SoDa Symposium | Seed Grant Series: Data Preprocessing Strategies to Enhance Fairness in Machine Learning
A presentation with Q&A
presented on
Tuesday, October 21, 2025
12 pm – 1 pm (Online)
Abstract:
Data science methods are increasingly being applied to large-scale educational data, but there has been less attention on the possibility of algorithmic bias where algorithms can potentially make predictions that result in decisions that are unfair to certain population subgroups. In this presentation, we present several metrics used for algorithmic bias, discuss how proportions of sensitive groups can impact the presence of algorithmic bias, and provide some preliminary recommendations for researchers.

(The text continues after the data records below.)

-- ==== Sys2Proof/Machine/Screening.lean ====
section
/-! DEFINITION. Screening and the swath store (R110-R131): rows to levels, four-row groups, block completion, the encode pass,
screening tables. -/

namespace Sys2Proof.Machine

/-! Rows of a context (R110, R111, R130) -/

/-- Whether context c is a level context (R130). -/
def Engine.isLevel (e : Engine) (c : Nat) : Bool := bit (e.get 0x2450 (c / 32 + 1)) (c % 32)

/-- Bytes of a row without padding. -/
def Engine.rowBytes (e : Engine) (c : Nat) : Nat :=
  let w := e.get (ctxIdx c) 6
  if e.isLevel c then (w + 3) / 4 else if e.get (ctxIdx c) 8 = 8 then w else 2 * w

/-- Complete rows among the checked bytes of context c. -/
def Engine.rowsWaiting (e : Engine) (c : Nat) : Nat :=
  let n := (e.ctx c).checked.length
  let rb := e.rowBytes c
  if n < rb ∨ rb = 0 then 0 else (n - rb) / (max 1 (e.get (ctxIdx c) 9)) + 1

/-- Pixel values of a row: contone values, or levels for a level context. -/
def Engine.rowPixels (e : Engine) (c : Nat) (bs : List Byte) : List Nat :=
  let w := e.get (ctxIdx c) 6
  if e.isLevel c then (List.range w).map (fun i => bits ((bs.getD (i / 4) 0).toNat) (2 * (i % 4) + 1) (2 * (i % 4)))
  else if e.get (ctxIdx c) 8 = 8 then (List.range w).map (fun i => (bs.getD i 0).toNat)
  else (List.range w).map (fun i => le [bs.getD (2 * i) 0, bs.getD (2 * i + 1) 0])

/-- The threshold word of a cell; the default array has every threshold at 1,023 (R117). -/
def Tables.cell (t : Tables) (i : Nat) : Nat := cellGet (fun _ => 0x3fffffff) t.thr i

/-- The level of a contone value (R115). -/
def Tables.level (t : Tables) (eight : Bool) (c x y : Nat) : Nat :=
  let idx := if eight then c * 4 + c / 64 else c % 1024
  let v := cellGet (fun i => i) t.curve idx
  let w := t.cell ((y + t.oy) % 256 * 256 + (x + t.ox) % 256)
  ofBool (decide (bits w 9 0 < v)) + ofBool (decide (bits w 19 10 < v)) + ofBool (decide (bits w 29 20 < v))

/-- The tables that screen row y of bank b (R118). -/
def Engine.tablesAt (e : Engine) (b y : Nat) : Tables :=
  if e.flag (0x2410 + b) 2 ∧ y < e.get (0x2410 + b) 3 then (e.bankScr b).prev else (e.bankScr b).cur

/-- A changeover ends once every context of the bank has passed y_c or has ended, aborted or closed (R119). -/
def Engine.settleChangeover (e : Engine) (b : Nat) : Engine :=
  if e.flag (0x2410 + b) 2 ∧ (List.range 256).all (fun c =>
      e.ctxState c == 0 || e.get (ctxIdx c) 3 != b || (e.ctx c).retired ||
        decide (e.get (0x2410 + b) 3 ≤ e.get (ctxIdx c) 7 + (e.ctx c).row)) then
    (e.put (0x2410 + b) 2 0).setBankScr b { e.bankScr b with prev := {} }
  else e

/-! Writing groups (R126) -/

/-- Whether the columns of context c cover column x; past the print width the last column's context counts (log entry 21, DEDUCED). -/
def Engine.covers (e : Engine) (c x : Nat) : Bool :=
  let x0 := e.get (ctxIdx c) 5
  let n := e.get (ctxIdx c) 6
  (decide (x0 ≤ x) && decide (x < x0 + n)) || (decide (e.pan.resW ≤ x) && decide (x0 + n = e.pan.resW))

/-- One 64-byte line of a slot: the level a group gives pixel k of it, if it gives one. -/
def Engine.groupPixel (e : Engine) (c bx : Nat) (rows : List (Nat × List Nat)) (k : Nat) : Option Nat :=
  let x := 64 * bx + k % 64
  if !e.covers c x then none
  else (rows.find? (fun r => r.1 % 4 == k / 64)).map (fun r => r.2.getD (x - e.get (ctxIdx c) 5) 0)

Tracy Sweet SoDa Seed Grant Proposal Abstract:
The following proposal focuses on statistical methodological research for improving racial equity in the social sciences. Much of what we know about achievement differences between racial groups comes from large-scale statistical analyses. What if the data science methods we are using are contributing to this inequity? I propose two lines of inquiry to both better understand deficits in our current approaches that will ultimately improve data science methods for racial equity research. My proposed work focuses on race and educational outcomes, but the methodology and knowledge created by this research will be applicable to all minoritized groups as well as a wide range of disciplines in the social sciences.
To determine if current methods are working for racial equity, I will focus on the following goals:
Aim 1: How can we determine if data science methods are equitable for all racial groups?

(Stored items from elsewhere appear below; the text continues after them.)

-- ==== Sys2Proof/Machine/Compose.lean ====
section
/-! DEFINITION. Compose and firing (R158-R181): Parallax, the Meridian interpolator, fetch, compose lines, frames, strobes. -/

namespace Sys2Proof.Machine

/-! Parallax (R159, R168) -/

/-- A populated head: one that does not report itself absent (R5, R147). -/
def Engine.populated (e : Engine) (h : Nat) : Bool := e.svc h != 6

/-- Populated heads of the banks of the store. -/
def Engine.storeHeads (e : Engine) : List Nat :=
  (List.range 128).filter (fun h => bit e.pan.banks (bankOf h) && e.populated h)

/-- bo_int and bo_frac of a bidirectional offset. -/
def boInt (bo : Int) : Int := (bo + 65536) / 32 - 2048
def boFrac (bo : Int) : Int := bo - 32 * boInt bo

/-- Effective position of row r of head h from given row positions and offset. -/
def peffOf (p : Nat) (bo : Int) (reverse : Bool) : Int := (p : Int) + (if reverse then boInt bo else 0)

/-- peff(h, r) by the entries in force. -/
def Engine.peff (e : Engine) (h r : Nat) (reverse : Bool) : Int :=
  peffOf (e.get (0x2780 + h) (r + 1)) (e.getI 16 0x2702 (bankOf h + 1)) reverse

/-- Pmax over populated heads, both rows and both directions. -/
def Engine.pmax (e : Engine) : Nat :=
  (((List.range 128).filter e.populated).map (fun h =>
    (max (max (e.peff h 0 false) (e.peff h 1 false)) (max (e.peff h 0 true) (e.peff h 1 true))).toNat)).foldl max 0

/-- DELAY of a working entry (R139): four bits' worth of 1/32 lines in two's complement. -/
def delayOf (w : Nat) : Int := signed 5 (bits w 10 6)

/-- tt of slice s of head h (R168), from its available elements. -/
def Engine.sliceDelay (e : Engine) (h s : Nat) (reverse : Bool) : Nat :=
  let q : Int := e.getI 16 (0x2780 + h) 3 * s
  let skew : Int := (q + 16 + 32000) / 32 - 1000
  let ds := ((List.range 64).map (fun i => elemNo h (64 * s + i))).filter e.elemGood
  let sum : Int := (ds.map (fun i => delayOf (e.work i))).foldl (· + ·) 0
  let cnt : Int := ds.length
  let avg : Int := if cnt = 0 then 0 else (2 * (sum + 16 * cnt) + cnt) / (2 * cnt) - 16
  let dlt := skew + avg
  (if reverse then 976 - dlt + boFrac (e.getI 16 0x2702 (bankOf h + 1)) else 976 + dlt).toNat

/-- FINE_DELAY_COMPUTE: the geometry of transit t, with the delays published in 2780h + h:05h (R168). -/
def Engine.formGeo (e : Engine) (t : Nat) (reverse : Bool) : Engine :=
  let hs := e.storeHeads
  let tts := hs.flatMap (fun h => (List.range 32).map (fun s => (32 * h + s, e.sliceDelay h s reverse)))
  let g : FineGeo :=
    { reverse := reverse, w := e.pan.resW, pmax := e.get 0x2700 0x0A - 64,
      peff := cellSetAll (fun _ => 0) (hs.flatMap (fun h =>
        [(2 * h, e.peff h 0 reverse), (2 * h + 1, e.peff h 1 reverse)])) [],
      tts := cellSetAll (fun _ => 976) tts [] }
  let e : Engine := { e with img.geos := cellSet (fun _ => {}) e.img.geos t g }
  e.each hs (fun e h => e.setDom (0x2780 + h) 5 ((List.range 32).flatMap (fun s => toLe 2 (g.tt h s))))

/-- d[s] of a slice in transit t. -/
def Engine.dOf (e : Engine) (t h s : Nat) : Nat := (e.geo t).tt h s / 32

/-- The smallest d[s] of a head. -/
def Engine.dMin (e : Engine) (t h : Nat) : Nat := ((List.range 32).map (e.dOf t h)).foldl min 60

/-! The Meridian interpolator (R160) -/

/-- Encoder counts per line of the job. -/
def Engine.cpl (e : Engine) : Nat := e.get 0x300F 3 / max 1 e.pan.resDpi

Aim 2: To what extent are constructs (e.g. intelligence, motivation) accurately measured among different races?

Ashani Jayasekera
Ph.D. Candidate, Quantitative Methodology: Measurement and Statistics (QMMS)
University of Maryland

SoDa Seed Grant Award Recipient:
Tracy Sweet, Ph. D. (PI)
Associate Professor
Quantitative Methodology: Measurement and Statistics Program
Department of Human Development and Quantitative Methodology
SoDa Seed Grants: The projects under this initiative may address any societal challenge that affects a large number of people, including but not limited to health, public safety, justice, race, gender, education, employment, transit, and political representation. The goal of these seed grants is to encourage faculty to develop collaborative projects that stimulate the advancement of new ideas that can build the university’s expertise toward a national reputation in the broad area of social data science. The projects blend the development or use of innovative data science methods or new measurements, the advancement of scholarship within or across disciplines, and progress in addressing a societal challenge.